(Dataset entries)
theorem foldl_bits (bits : List Bool) (v : Nat) :
    bits.foldl (fun v b => 2 * v + b.toNat) v = v * 2 ^ bits.length + bitsValue bits := by
  induction bits generalizing v with
  | nil => simp [bitsValue]
  | cons b bits ih =>
    simp only [bitsValue, List.foldl_cons, List.length_cons]
    rw [ih, ih (2 * 0 + b.toNat), pow_succ, Nat.mul_zero, Nat.zero_add, Nat.add_mul]
    ring

theorem bitsValue_append (a b : List Bool) : bitsValue (a ++ b) = bitsValue a * 2 ^ b.length + bitsValue b := by
  rw [bitsValue, List.foldl_append, foldl_bits]; rfl

@[simp] theorem bitsValue_nil : bitsValue [] = 0 := rfl

theorem bitsValue_cons (b : Bool) (bits : List Bool) :
    bitsValue (b :: bits) = b.toNat * 2 ^ bits.length + bitsValue bits := by
  rw [bitsValue, List.foldl_cons, foldl_bits]; simp

theorem bitsValue_lt (bits : List Bool) : bitsValue bits < 2 ^ bits.length := by
  induction bits with
  | nil => simp
  | cons b bits ih =>
    rw [bitsValue_cons, List.length_cons, pow_succ]
    cases b <;> simp <;> omega

@[simp] theorem bitsValue_bitsOf (n v : Nat) : bitsValue (bitsOf n v) = v % 2 ^ n := by
  induction n with
  | zero => simp [bitsOf, Nat.mod_one]
  | succ n ih =>
    rw [bitsOf, bitsValue_cons, bitsOf_length, ih, Nat.testBit_eq_decide_div_mod_eq, pow_succ, Nat.mod_mul]
    rcases Nat.mod_two_eq_zero_or_one (v / 2 ^ n) with h | h <;> (simp [h]; try omega)

theorem bitsOf_bitsValue (bits : List Bool) : bitsOf bits.length (bitsValue bits) = bits := by
  induction bits with
  | nil => rfl
  | cons b bits ih =>
    have hlt := bitsValue_lt bits
    rw [List.length_cons, bitsOf, bitsValue_cons]
    congr 1
    · cases b
      · simpa using Nat.testBit_lt_two_pow hlt
      · simp only [Bool.toNat_true, Nat.one_mul]
        rw [Nat.testBit_two_pow_add_eq, Nat.testBit_lt_two_pow hlt]; rfl
    · rw [← bitsOf_mod bits.length bits.length _ le_rfl]
      conv_rhs => rw [← ih]
      rw [Nat.mul_comm, Nat.mul_add_mod, Nat.mod_eq_of_lt hlt]

@[simp] theorem byteBits_nil : byteBits [] = [] := rfl

@[simp] theorem byteBits_cons (b : Byte) (bytes : List Byte) : byteBits (b :: bytes) = bitsOf 8 b.toNat ++ byteBits bytes :=
  rfl

theorem byteBits_append (a b : List Byte) : byteBits (a ++ b) = byteBits a ++ byteBits b := List.flatMap_append

@[simp] theorem byteBits_length (bytes : List Byte) : (byteBits bytes).length = 8 * bytes.length := by
  induction bytes with
  | nil => rfl
  | cons b bytes ih => simp only [byteBits_cons, List.length_append, bitsOf_length, ih, List.length_cons]; omega

/-! ## The stream of a state -/

theorem groupBytes_pos (src : BitSource) : 0 < groupBytes src := by cases src <;> decide

/-- The state after one refill. -/
def State.refilled (src : BitSource) (s : State) : State :=
  { s with
    bitsCnt := some (8 * groupBytes src),
    bitsAcc := some (toWord (bitsValue (byteBits (s.unreadBytes.take (groupBytes src))))),
    fcur := s.fcur.map fun f => { f with pos := toWord (f.pos.toNat + groupBytes src) } }

theorem unreadBytes_length_le {s : State} {f : Fcur} (h : s.fcur = some f) :
    s.unreadBytes.length ≤ fcurEnd f s - f.pos.toNat := by
  simpa [State.unreadBytes, h, fcurEnd] using knownBytes_length_le _ _ _

theorem unreadBytes_get {s : State} {f : Fcur} (h : s.fcur = some f) {i : Nat} (hi : i < s.unreadBytes.length) :
    storeRead s.chunk (f.pos.toNat + i) = s.unreadBytes[i]? := by
  simp only [State.unreadBytes, h] at hi ⊢
  exact knownBytes_get hi

/-- Moving the cursor drops the bytes it passes. -/
theorem unreadBytes_advance {s t : State} {f : Fcur} {k : Nat} (h : s.fcur = some f) (hk : k ≤ s.unreadBytes.length)
    (hc : t.chunk = s.chunk) (hl : t.chunkLen = s.chunkLen) (ht : t.fcur = some { f with pos := toWord (f.pos.toNat + k) }) :
    t.unreadBytes = s.unreadBytes.drop k := by
  have hle := unreadBytes_length_le h
  have hs := lt_of_le_of_lt (fcurEnd_le_stop f s) f.stop.isLt
  have hpos : (toWord (f.pos.toNat + k)).toNat = f.pos.toNat + k := by
    have := f.pos.isLt
    rw [toWord_toNat_of_lt]
    omega
  simp only [State.unreadBytes, h] at hk ⊢
  simp only [ht, hc, hl, hpos]
  rw [knownBytes_drop _ _ _ _ hk]
  congr 1; omega

theorem refilled_unreadBytes {src : BitSource} {s : State} (h : groupBytes src ≤ s.unreadBytes.length) :
    (s.refilled src).unreadBytes = s.unreadBytes.drop (groupBytes src) := by
  cases hf : s.fcur with
  | none =>
    have : s.unreadBytes = [] := by simp [State.unreadBytes, hf]
    simp [this] at h
    have := groupBytes_pos src
    omega
  | some f => exact unreadBytes_advance hf h rfl rfl (by simp [State.refilled, hf])

theorem refill_eq {src : BitSource} {s : State} (h : groupBytes src ≤ s.unreadBytes.length) :
    refill src s = .ok () (s.refilled src) := by
  have hpos := groupBytes_pos src
  cases hf : s.fcur with
  | none =>
    have : s.unreadBytes = [] := by simp [State.unreadBytes, hf]
    simp [this] at h
    omega
  | some f =>
    have hle := unreadBytes_length_le hf
    have hget : ∀ i, i < s.unreadBytes.length → storeRead s.chunk (f.pos.toNat + i) = s.unreadBytes[i]? :=
      fun i hi => unreadBytes_get hf hi
    cases src with
    | group8 =>
      simp only [groupBytes] at h
      obtain ⟨b, rest, hb⟩ : ∃ b rest, s.unreadBytes = b :: rest := by
        cases hu : s.unreadBytes with
        | nil => simp [hu] at h
        | cons b rest => exact ⟨b, rest, rfl⟩
      have h0 := hget 0 (by omega)
      rw [hb] at h0
      simp only [Nat.add_zero, List.getElem?_cons_zero] at h0
      show refill8 s = _
      rw [refill8_eq, fcurRdb_eq]
      simp only [hf, h0]
      rw [if_neg (by omega)]
      simp only [State.refilled, hf, hb, groupBytes, Option.map_some, List.take_succ_cons, List.take_zero, byteBits_cons,
        byteBits_nil, List.append_nil, bitsValue_bitsOf]
      congr 3
      apply BitVec.eq_of_toNat_eq
      have := b.isLt
      rw [toWord_toNat_of_lt] <;> simp <;> omega
    | group32 =>
      simp only [groupBytes] at h
      obtain ⟨b0, b1, b2, b3, rest, hb⟩ : ∃ b0 b1 b2 b3 rest, s.unreadBytes = b0 :: b1 :: b2 :: b3 :: rest := by
        match hu : s.unreadBytes with
        | [] | [_] | [_, _] | [_, _, _] => simp [hu] at h
        | b0 :: b1 :: b2 :: b3 :: rest => exact ⟨b0, b1, b2, b3, rest, rfl⟩
      have h0 := hget 0 (by omega)
      have h1 := hget 1 (by omega)
      have h2 := hget 2 (by omega)
      have h3 := hget 3 (by omega)
      rw [hb] at h0 h1 h2 h3
      simp only [Nat.add_zero, List.getElem?_cons_zero, List.getElem?_cons_succ] at h0 h1 h2 h3
      show refill32 s = _
      unfold refill32
      simp only [M.bind_apply, fcurConsume_eq, hf]
      rw [if_neg (by rw [if_neg (by decide)]; omega)]
      simp only [chunkByte_eq, h0, h1, h2, h3, need_some, M.pure_apply, M.modify_apply, State.refilled, hf, hb,
        groupBytes, Option.map_some, List.take_succ_cons, List.take_zero, byteBits_cons, byteBits_nil, List.append_nil]
      congr 3
      simp only [bitsValue_append, bitsValue_bitsOf, bitsOf_length, List.length_append, be32]
      have e0 := b0.isLt; have e1 := b1.isLt; have e2 := b2.isLt; have e3 := b3.isLt
      rw [Nat.mod_eq_of_lt e0, Nat.mod_eq_of_lt e1, Nat.mod_eq_of_lt e2, Nat.mod_eq_of_lt e3]
      ring_nf

theorem bitStream_eq {s : State} {n : Nat} (h : s.bitsCnt = some n) :
    s.bitStream = bitsOf n (s.bitsAcc.getD 0#32).toNat ++ byteBits s.unreadBytes := by
  simp [State.bitStream, h]

/-- A refill of an empty reader leaves the bit stream as it was. -/
theorem refilled_bitStream {src : BitSource} {s : State} (h0 : s.bitsCnt = some 0)
    (h : groupBytes src ≤ s.unreadBytes.length) : (s.refilled src).bitStream = s.bitStream := by
  rw [bitStream_eq h0, bitStream_eq (s := s.refilled src) rfl, refilled_unreadBytes h]
  show bitsOf _ (toWord _).toNat ++ _ = _
  have hlen : (byteBits (s.unreadBytes.take (groupBytes src))).length = 8 * groupBytes src := by
    rw [byteBits_length, List.length_take, Nat.min_eq_left h]
  have hlt := bitsValue_lt (byteBits (s.unreadBytes.take (groupBytes src)))
  rw [toWord_toNat_of_lt (lt_of_lt_of_le hlt (by rw [hlen]; cases src <;> decide)), ← hlen, bitsOf_bitsValue]
  rw [← byteBits_append, List.take_append_drop]
  rfl

/-! ## Reading bits -/

theorem takeBits_of {n cnt : Nat} {acc : Word} {s : State} (h : s.bitsCnt = some cnt) (ha : s.bitsAcc = some acc) :
    takeBits n s = .ok (min n cnt, acc.toNat / 2 ^ (cnt - min n cnt) % 2 ^ min n cnt)
      { s with bitsCnt := some (cnt - min n cnt) } := by
  rw [takeBits_eq]
  simp only [h, ha]

theorem refills_pos {src : BitSource} {n cnt : Nat} {s : State} (h : s.bitsCnt = some cnt) (hn : cnt < n) :
    0 < s.refills src n := by
  unfold State.refills
  rw [h, Option.getD_some]
  have := groupBytes_pos src
  exact Nat.div_pos (by omega) (by omega)

theorem refills_zero {src : BitSource} {n cnt : Nat} {s : State} (h : s.bitsCnt = some cnt) (hn : n ≤ cnt) :
    s.refills src n = 0 := by
  unfold State.refills
  rw [h, Option.getD_some, Nat.sub_eq_zero_of_le hn]
  have := groupBytes_pos src
  exact Nat.div_eq_of_lt (by omega)

theorem refills_refilled {src : BitSource} {n : Nat} {s : State} (h : s.bitsCnt = some 0) (hn : 0 < n) :
    s.refills src n = (s.refilled src).refills src n + 1 := by
  unfold State.refills
  rw [h, show (s.refilled src).bitsCnt = some (8 * groupBytes src) from rfl, Option.getD_some, Option.getD_some]
  have hg : 0 < 8 * groupBytes src := by have := groupBytes_pos src; omega
  generalize 8 * groupBytes src = g at *
  rcases le_total n g with hle | hle
  · rw [Nat.sub_eq_zero_of_le hle, Nat.div_eq_of_lt (by omega : 0 + (g - 1) < g), Nat.div_eq_iff hg]
    omega
  · rw [show n - 0 + (g - 1) = n - g + (g - 1) + g from by omega, Nat.add_div_right _ hg]

theorem toWord_add_toWord (x y : Nat) : toWord ((toWord x).toNat + y) = toWord (x + y) := by
  apply BitVec.eq_of_toNat_eq
  simp

theorem afterBits_buffered {src : BitSource} {n cnt : Nat} {s : State} (h : s.bitsCnt = some cnt) (hn : n ≤ cnt) :
    s.afterBits src n = { s with bitsCnt := some (cnt - n) } := by
  unfold State.afterBits
  simp only [refills_zero h hn, h, if_true, Option.getD_some]

theorem afterBits_zero {src : BitSource} {s : State} (h : s.ReaderSet) : s.afterBits src 0 = s := by
  obtain ⟨cnt, hc, _⟩ := h
  rw [afterBits_buffered hc (Nat.zero_le cnt), Nat.sub_zero, ← hc]

theorem afterBits_refilled {src : BitSource} {n : Nat} {s : State} (h : s.bitsCnt = some 0) (hn : 0 < n)
    (hu : groupBytes src ≤ s.unreadBytes.length) : (s.refilled src).afterBits src n = s.afterBits src n := by
  have hr := refills_refilled (src := src) h hn
  unfold State.afterBits
  rw [hr, refilled_unreadBytes hu, h, show (s.refilled src).bitsCnt = some (8 * groupBytes src) from rfl]
  generalize (s.refilled src).refills src n = r
  cases r with
  | zero => simp [State.refilled]
  | succ r =>
    have e1 : 8 * groupBytes src + 8 * groupBytes src * (r + 1) = 0 + 8 * groupBytes src * (r + 1 + 1) := by ring
    have e2 : groupBytes src + groupBytes src * r = groupBytes src * (r + 1) := by ring
    have e3 : ∀ x, x + groupBytes src + groupBytes src * (r + 1) = x + groupBytes src * (r + 1 + 1) := fun x => by ring
    simp only [Nat.succ_ne_zero, if_false, Option.getD_some, Nat.add_sub_cancel, State.refilled, Option.map_map,
      List.drop_drop, Function.comp_def, toWord_add_toWord, e1, e2, e3]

WORK REQUEST → Check each line of the records for "Bool" and copy the ones that contain it.

YOUR RESPONSE →
theorem foldl_bits (bits : List Bool) (v : Nat) :
theorem bitsValue_append (a b : List Bool) : bitsValue (a ++ b) = bitsValue a * 2 ^ b.length + bitsValue b := by
theorem bitsValue_cons (b : Bool) (bits : List Bool) :
theorem bitsValue_lt (bits : List Bool) : bitsValue bits < 2 ^ bits.length := by
theorem bitsOf_bitsValue (bits : List Bool) : bitsOf bits.length (bitsValue bits) = bits := by
      · simp only [Bool.toNat_true, Nat.one_mul]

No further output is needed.